> **ACTIVITY**: Return exactly the lines below, starting with the one that has "unfold execXferComplete at hx" and going on through the one that has "exec (.streamClose h".

DATA Start Marker

theorem exec_migratePageDone_keeps {s t : State} {asn} (hx : exec (.migratePageDone asn) s = .next t) :
    Keeps (Part.among (Instr.parts (.migratePageDone asn))) s t := by
  change execMigratePageDone asn s = _ at hx
  unfold execMigratePageDone at hx
  rw [event_inv hx]
  have hk : Keeps (Part.among (Instr.parts (.migratePageDone asn))) s s := Keeps.refl s
  try dsimp only
  repeat' (first | with_reducible assumption | with_reducible apply keeps_goCtx | with_reducible apply keeps_migratePageDone | exact trivial | intro _ | split)

theorem exec_memFree_keeps {s t : State} {h asn pages va} (hx : exec (.memFree h asn pages va) s = .next t) :
    Keeps (Part.among (Instr.parts (.memFree h asn pages va))) s t := by
  change execMemFree h asn pages va s = _ at hx
  unfold execMemFree at hx
  rw [event_inv hx]
  have hk : Keeps (Part.among (Instr.parts (.memFree h asn pages va))) s s := Keeps.refl s
  try dsimp only
  repeat' (first | with_reducible assumption | with_reducible apply keeps_startFree | with_reducible apply keeps_submit | exact trivial | intro _ | split)

theorem exec_xferToHost_keeps {s t : State} {h asn window va winOff bytes} (hx : exec (.xferToHost h asn window va winOff bytes) s = .next t) :
    Keeps (Part.among (Instr.parts (.xferToHost h asn window va winOff bytes))) s t := by
  change execXferToHost h asn window va winOff bytes s = _ at hx
  unfold execXferToHost at hx
  rw [event_inv hx]
  have hk : Keeps (Part.among (Instr.parts (.xferToHost h asn window va winOff bytes))) s s := Keeps.refl s
  try dsimp only
  repeat' (first | with_reducible assumption | with_reducible apply keeps_startXfer | with_reducible apply keeps_submit | exact trivial | intro _ | split)

theorem exec_xferFromHost_keeps {s t : State} {h asn window va winOff bytes} (hx : exec (.xferFromHost h asn window va winOff bytes) s = .next t) :
    Keeps (Part.among (Instr.parts (.xferFromHost h asn window va winOff bytes))) s t := by
  change execXferFromHost h asn window va winOff bytes s = _ at hx
  unfold execXferFromHost at hx
  rw [event_inv hx]
  have hk : Keeps (Part.among (Instr.parts (.xferFromHost h asn window va winOff bytes))) s s := Keeps.refl s
  try dsimp only
  repeat' (first | with_reducible assumption | with_reducible apply keeps_startXfer | with_reducible apply keeps_submit | exact trivial | intro _ | split)

theorem exec_xferComplete_keeps {s t : State} {id host} (hx : exec (.xferComplete id host) s = .next t) :
    Keeps (Part.among (Instr.parts (.xferComplete id host))) s t := by
  change execXferComplete id host s = _ at hx
  unfold execXferComplete at hx
  rw [event_inv hx]
  have hk : Keeps (Part.among (Instr.parts (.xferComplete id host))) s s := Keeps.refl s
  try dsimp only
  repeat' (first | with_reducible assumption | with_reducible apply keeps_xferComplete | exact trivial | intro _ | split)

theorem exec_groupCreate_keeps {s t : State} {h asn size tag gen credits wdMs members} (hx : exec (.groupCreate h asn size tag gen credits wdMs members) s = .next t) :
    Keeps (Part.among (Instr.parts (.groupCreate h asn size tag gen credits wdMs members))) s t := by
  change execGroupCreate h asn size tag gen credits wdMs members s = _ at hx
  unfold execGroupCreate at hx
  rw [event_inv hx]
  have hk : Keeps (Part.among (Instr.parts (.groupCreate h asn size tag gen credits wdMs members))) s s := Keeps.refl s
  try dsimp only
  repeat' (first | with_reducible assumption | with_reducible apply keeps_startGroupCreate | with_reducible apply keeps_submit | exact trivial | intro _ | split)

theorem exec_groupDestroy_keeps {s t : State} {h asn slot} (hx : exec (.groupDestroy h asn slot) s = .next t) :
    Keeps (Part.among (Instr.parts (.groupDestroy h asn slot))) s t := by
  change execGroupDestroy h asn slot s = _ at hx
  unfold execGroupDestroy at hx
  rw [event_inv hx]
  have hk : Keeps (Part.among (Instr.parts (.groupDestroy h asn slot))) s s := Keeps.refl s
  try dsimp only
  repeat' (first | with_reducible assumption | with_reducible apply keeps_startGroupDestroy | with_reducible apply keeps_submit | exact trivial | intro _ | split)

theorem exec_streamOpen_keeps {s t : State} {h unit asn semBase paramVA} (hx : exec (.streamOpen h unit asn semBase paramVA) s = .next t) :
    Keeps (Part.among (Instr.parts (.streamOpen h unit asn semBase paramVA))) s t := by
  change execStreamOpen h unit asn semBase paramVA s = _ at hx
  unfold execStreamOpen at hx
  rw [event_inv hx]
  have hk : Keeps (Part.among (Instr.parts (.streamOpen h unit asn semBase paramVA))) s s := Keeps.refl s
  try dsimp only
  repeat' (first | with_reducible assumption | with_reducible apply keeps_startStreamOpen | with_reducible apply keeps_submit | exact trivial | intro _ | split)

theorem exec_streamClose_keeps {s t : State} {h stream} (hx : exec (.streamClose h stream) s = .next t) :
    Keeps (Part.among (Instr.parts (.streamClose h stream))) s t := by
  change execStreamClose h stream s = _ at hx
  unfold execStreamClose at hx
  rw [event_inv hx]
  have hk : Keeps (Part.among (Instr.parts (.streamClose h stream))) s s := Keeps.refl s
  try dsimp only
  repeat' (first | with_reducible assumption | with_reducible apply keeps_startStreamClose | with_reducible apply keeps_submit | exact trivial | intro _ | split)

theorem exec_frameSubmit_keeps {s t : State} {h stream entry} (hx : exec (.frameSubmit h stream entry) s = .next t) :
    Keeps (Part.among (Instr.parts (.frameSubmit h stream entry))) s t := by
  change execFrameSubmit h stream entry s = _ at hx
  unfold execFrameSubmit at hx
  rw [event_inv hx]
  have hk : Keeps (Part.among (Instr.parts (.frameSubmit h stream entry))) s s := Keeps.refl s
  try dsimp only
  repeat' (first | with_reducible assumption | with_reducible apply keeps_startFrameSubmit | with_reducible apply keeps_submit | exact trivial | intro _ | split)

theorem exec_frameRelease_keeps {s t : State} {h stream count} (hx : exec (.frameRelease h stream count) s = .next t) :
    Keeps (Part.among (Instr.parts (.frameRelease h stream count))) s t := by
  change execFrameRelease h stream count s = _ at hx
  unfold execFrameRelease at hx
  rw [event_inv hx]
  have hk : Keeps (Part.among (Instr.parts (.frameRelease h stream count))) s s := Keeps.refl s
  try dsimp only
  repeat' (first | with_reducible assumption | with_reducible apply keeps_startFrameRelease | with_reducible apply keeps_submit | exact trivial | intro _ | split)

theorem exec_modeSetVintage_keeps {s t : State} {h value rateLog2 expectEpoch timeoutUs} (hx : exec (.modeSetVintage h value rateLog2 expectEpoch timeoutUs) s = .next t) :
    Keeps (Part.among (Instr.parts (.modeSetVintage h value rateLog2 expectEpoch timeoutUs))) s t := by
  change execModeSetVintage h value rateLog2 expectEpoch timeoutUs s = _ at hx
  unfold execModeSetVintage at hx
  rw [event_inv hx]
  have hk : Keeps (Part.among (Instr.parts (.modeSetVintage h value rateLog2 expectEpoch timeoutUs))) s s := Keeps.refl s
  try dsimp only
  repeat' (first | with_reducible assumption | with_reducible apply keeps_startModeSet | with_reducible apply keeps_submit | exact trivial | intro _ | split)

theorem exec_modeSetTaster_keeps {s t : State} {h value rateLog2 expectEpoch timeoutUs} (hx : exec (.modeSetTaster h value rateLog2 expectEpoch timeoutUs) s = .next t) :
    Keeps (Part.among (Instr.parts (.modeSetTaster h value rateLog2 expectEpoch timeoutUs))) s t := by
  change execModeSetTaster h value rateLog2 expectEpoch timeoutUs s = _ at hx
  unfold execModeSetTaster at hx
  rw [event_inv hx]
  have hk : Keeps (Part.among (Instr.parts (.modeSetTaster h value rateLog2 expectEpoch timeoutUs))) s s := Keeps.refl s
  try dsimp only
  repeat' (first | with_reducible assumption | with_reducible apply keeps_startModeSet | with_reducible apply keeps_submit | exact trivial | intro _ | split)

theorem exec_dieEpochAck_keeps {s t : State} {die} (hx : exec (.dieEpochAck die) s = .next t) :
    Keeps (Part.among (Instr.parts (.dieEpochAck die))) s t := by
  change execDieEpochAck die s = _ at hx
  unfold execDieEpochAck at hx
  rw [event_inv hx]
  have hk : Keeps (Part.among (Instr.parts (.dieEpochAck die))) s s := Keeps.refl s
  try dsimp only
  repeat' (first | with_reducible assumption | with_reducible apply keeps_epochAck | exact trivial | intro _ | split)

theorem exec_epochTimeout_keeps {s t : State} (hx : exec (.epochTimeout) s = .next t) :
    Keeps (Part.among (Instr.parts (.epochTimeout))) s t := by
  change execEpochTimeout  s = _ at hx
  unfold execEpochTimeout at hx
  rw [event_inv hx]
  have hk : Keeps (Part.among (Instr.parts (.epochTimeout))) s s := Keeps.refl s
  try dsimp only
  repeat' (first | with_reducible assumption | with_reducible apply keeps_epochTimeout | exact trivial | intro _ | split)

theorem exec_applyConfig_keeps {s t : State} {h writeFlash imageBus imageBytes image} (hx : exec (.applyConfig h writeFlash imageBus imageBytes image) s = .next t) :
    Keeps (Part.among (Instr.parts (.applyConfig h writeFlash imageBus imageBytes image))) s t := by
  change execApplyConfig h writeFlash imageBus imageBytes image s = _ at hx
  unfold execApplyConfig at hx
  rw [event_inv hx]
  have hk : Keeps (Part.among (Instr.parts (.applyConfig h writeFlash imageBus imageBytes image))) s s := Keeps.refl s
  try dsimp only
  repeat' (first | with_reducible assumption | with_reducible apply keeps_startApply | with_reducible apply keeps_submit | exact trivial | intro _ | split)

theorem exec_applyStoreOnly_keeps {s t : State} {h writeFlash imageBus imageBytes image} (hx : exec (.applyStoreOnly h writeFlash imageBus imageBytes image) s = .next t) :
    Keeps (Part.among (Instr.parts (.applyStoreOnly h writeFlash imageBus imageBytes image))) s t := by
  change execApplyStoreOnly h writeFlash imageBus imageBytes image s = _ at hx
  unfold execApplyStoreOnly at hx
  rw [event_inv hx]
  have hk : Keeps (Part.among (Instr.parts (.applyStoreOnly h writeFlash imageBus imageBytes image))) s s := Keeps.refl s
  try dsimp only
  repeat' (first | with_reducible assumption | with_reducible apply keeps_startApply | with_reducible apply keeps_submit | exact trivial | intro _ | split)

DATA End Marker

> **EXERCISE OUTPUT**:
  unfold execXferComplete at hx
  rw [event_inv hx]
  have hk : Keeps (Part.among (Instr.parts (.xferComplete id host))) s s := Keeps.refl s
  try dsimp only
  repeat' (first | with_reducible assumption | with_reducible apply keeps_xferComplete | exact trivial | intro _ | split)

theorem exec_groupCreate_keeps {s t : State} {h asn size tag gen credits wdMs members} (hx : exec (.groupCreate h asn size tag gen credits wdMs members) s = .next t) :
    Keeps (Part.among (Instr.parts (.groupCreate h asn size tag gen credits wdMs members))) s t := by
  change execGroupCreate h asn size tag gen credits wdMs members s = _ at hx
  unfold execGroupCreate at hx
  rw [event_inv hx]
  have hk : Keeps (Part.among (Instr.parts (.groupCreate h asn size tag gen credits wdMs members))) s s := Keeps.refl s
  try dsimp only
  repeat' (first | with_reducible assumption | with_reducible apply keeps_startGroupCreate | with_reducible apply keeps_submit | exact trivial | intro _ | split)

theorem exec_groupDestroy_keeps {s t : State} {h asn slot} (hx : exec (.groupDestroy h asn slot) s = .next t) :
    Keeps (Part.among (Instr.parts (.groupDestroy h asn slot))) s t := by
  change execGroupDestroy h asn slot s = _ at hx
  unfold execGroupDestroy at hx
  rw [event_inv hx]
  have hk : Keeps (Part.among (Instr.parts (.groupDestroy h asn slot))) s s := Keeps.refl s
  try dsimp only
  repeat' (first | with_reducible assumption | with_reducible apply keeps_startGroupDestroy | with_reducible apply keeps_submit | exact trivial | intro _ | split)

theorem exec_streamOpen_keeps {s t : State} {h unit asn semBase paramVA} (hx : exec (.streamOpen h unit asn semBase paramVA) s = .next t) :
    Keeps (Part.among (Instr.parts (.streamOpen h unit asn semBase paramVA))) s t := by
  change execStreamOpen h unit asn semBase paramVA s = _ at hx
  unfold execStreamOpen at hx
  rw [event_inv hx]
  have hk : Keeps (Part.among (Instr.parts (.streamOpen h unit asn semBase paramVA))) s s := Keeps.refl s
  try dsimp only
  repeat' (first | with_reducible assumption | with_reducible apply keeps_startStreamOpen | with_reducible apply keeps_submit | exact trivial | intro _ | split)

theorem exec_streamClose_keeps {s t : State} {h stream} (hx : exec (.streamClose h stream) s = .next t) :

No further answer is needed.